/-- What a step of any instruction but a write to IPR does to the callback fields: nothing, or one delivery, whose
argument is the state as it is after the step. -/
theorem exec_callbackFields {i : Instr} {s t : State} (h : exec i s = .next t) (hi : ∀ v, i ≠ .wr 0x1C v) :
    callbackFields t = callbackFields s ∨
      ∃ c : Callback, callbackFields t = callbackFields (deliver c s) ∧ c.reads t := by
  cases exec_answers h with
  | refused => exact .inl rfl
  | badRead => exact .inl rfl
  | read => exact .inl rfl
  | wrote a v r hw hr =>
    have hne : r ≠ .ipr := by
      rintro rfl
      exact hi v (hw.trans (by rw [addr_of_ofAddr hr]; rfl))
    exact .inl (write_callbackFields hne v s)
  | ran j => exact (effect_does j s).callbacks

/-- The callback fields agree exactly if the trace, the pending bits and the two latches do. -/
theorem callbackFields_eq_iff {s t : State} :
    callbackFields t = callbackFields s ↔
      t.cbTrace = s.cbTrace ∧ t.ipr = s.ipr ∧ t.limitEvt = s.limitEvt ∧ t.controlEvt = s.controlEvt := by
  simp only [callbackFields, Prod.mk.injEq]

/-- Settles O51: a delivery is read off callback by callback; the two synchronous ones set no pending bit. -/
theorem callbackDelivery : Obligations.CallbackDelivery := by
  intro i s t h hi
  rcases exec_callbackFields h hi with hc | ⟨c, hc, hr⟩
  · exact .inl (callbackFields_eq_iff.mp hc)
  · obtain ⟨htrace, hipr, hlim, hctl⟩ := callbackFields_eq_iff.mp hc
    right
    cases c with
    | step => exact .inl ⟨htrace, hipr, hlim, hctl⟩
    | limit v => exact .inr (.inl ⟨v, htrace, hipr, hlim, hr, hctl⟩)
    | control v => exact .inr (.inr (.inl ⟨v, htrace, hipr, hctl, hr, hlim⟩))
    | delay => exact .inr (.inr (.inr (.inl ⟨htrace, hipr, hlim, hctl⟩)))
    | rt b handled =>
      exact .inr (.inr (.inr (.inr
        ⟨_, .inr (.inr ⟨b, handled, rfl⟩), htrace, hipr.trans BitVec.or_zero, hlim, hctl⟩)))
    | block cont =>
      have hblock : Callback.block cont = .block true ∨ Callback.block cont = .block false := by
        cases cont with
        | true => exact .inl rfl
        | false => exact .inr rfl
      exact .inr (.inr (.inr (.inr
        ⟨_, hblock.imp_right .inl, htrace, hipr.trans BitVec.or_zero, hlim, hctl⟩)))

end Sys2Proof.Machine
end

section
/-! What a reset pulse leaves unspecified (spec/70_reset_and_hazards.md R332). -/
namespace Sys2Proof.Machine

/-- Within its capacity a buffer filled at reset reads as the bytes that came with the pulse, and as 0 past them. -/
theorem Memory.read_ofBytes_take {cap j : Nat} (hj : j < cap) (bs : List Byte) :
    (ofBytes 0 (bs.take cap)).read j = bs.getD j 0 :=
  calc (ofBytes 0 (bs.take cap)).read j = (ofBytes 0 (bs.take cap)).read (0 + j) := by rw [Nat.zero_add]
    _ = (bs.take cap).getD j unwritten := read_ofBytes 0 j _
    _ = bs.getD j 0 := by rw [List.getD, List.getElem?_take_of_lt hj]; rfl

/-- Settles O60: the pulse answers `resetInput`, whose buffers and drives are made from what came with it. -/
theorem resetTakesUnspecifiedValues : Obligations.ResetTakesUnspecifiedValues := by
  intro s u rest hin
  refine ⟨resetInput u { s with inbox := rest }, step_of_inbox_cons hin, rfl, rfl, fun j hj => ⟨?_, ?_⟩, fun j hj => ?_,
    rfl, rfl, drivenBy_drivesOf _ _ _, drivenBy_drivesOf 4 _ _, rfl⟩
  · exact Memory.read_ofBytes_take hj u.rxData
  · exact Memory.read_ofBytes_take hj u.bkData
  · exact Memory.read_ofBytes_take hj u.txData

end Sys2Proof.Machine
end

.....

▶ [TASK ITEM] Quote the line that contains "exact .inl ⟨htrace, hipr, hlim, hctl⟩" and each line after it through the end of the data, exactly, leaving out everything else.

▶ [RESPONSE TO THE TASK]
    | step => exact .inl ⟨htrace, hipr, hlim, hctl⟩
    | limit v => exact .inr (.inl ⟨v, htrace, hipr, hlim, hr, hctl⟩)
    | control v => exact .inr (.inr (.inl ⟨v, htrace, hipr, hctl, hr, hlim⟩))
    | delay => exact .inr (.inr (.inr (.inl ⟨htrace, hipr, hlim, hctl⟩)))
    | rt b handled =>
      exact .inr (.inr (.inr (.inr
        ⟨_, .inr (.inr ⟨b, handled, rfl⟩), htrace, hipr.trans BitVec.or_zero, hlim, hctl⟩)))
    | block cont =>
      have hblock : Callback.block cont = .block true ∨ Callback.block cont = .block false := by
        cases cont with
        | true => exact .inl rfl
        | false => exact .inr rfl
      exact .inr (.inr (.inr (.inr
        ⟨_, hblock.imp_right .inl, htrace, hipr.trans BitVec.or_zero, hlim, hctl⟩)))

end Sys2Proof.Machine
end

section
/-! What a reset pulse leaves unspecified (spec/70_reset_and_hazards.md R332). -/
namespace Sys2Proof.Machine

/-- Within its capacity a buffer filled at reset reads as the bytes that came with the pulse, and as 0 past them. -/
theorem Memory.read_ofBytes_take {cap j : Nat} (hj : j < cap) (bs : List Byte) :
    (ofBytes 0 (bs.take cap)).read j = bs.getD j 0 :=
  calc (ofBytes 0 (bs.take cap)).read j = (ofBytes 0 (bs.take cap)).read (0 + j) := by rw [Nat.zero_add]
    _ = (bs.take cap).getD j unwritten := read_ofBytes 0 j _
    _ = bs.getD j 0 := by rw [List.getD, List.getElem?_take_of_lt hj]; rfl

/-- Settles O60: the pulse answers `resetInput`, whose buffers and drives are made from what came with it. -/
theorem resetTakesUnspecifiedValues : Obligations.ResetTakesUnspecifiedValues := by
  intro s u rest hin
  refine ⟨resetInput u { s with inbox := rest }, step_of_inbox_cons hin, rfl, rfl, fun j hj => ⟨?_, ?_⟩, fun j hj => ?_,
    rfl, rfl, drivenBy_drivesOf _ _ _, drivenBy_drivesOf 4 _ _, rfl⟩
  · exact Memory.read_ofBytes_take hj u.rxData
  · exact Memory.read_ofBytes_take hj u.bkData
  · exact Memory.read_ofBytes_take hj u.txData

end Sys2Proof.Machine
end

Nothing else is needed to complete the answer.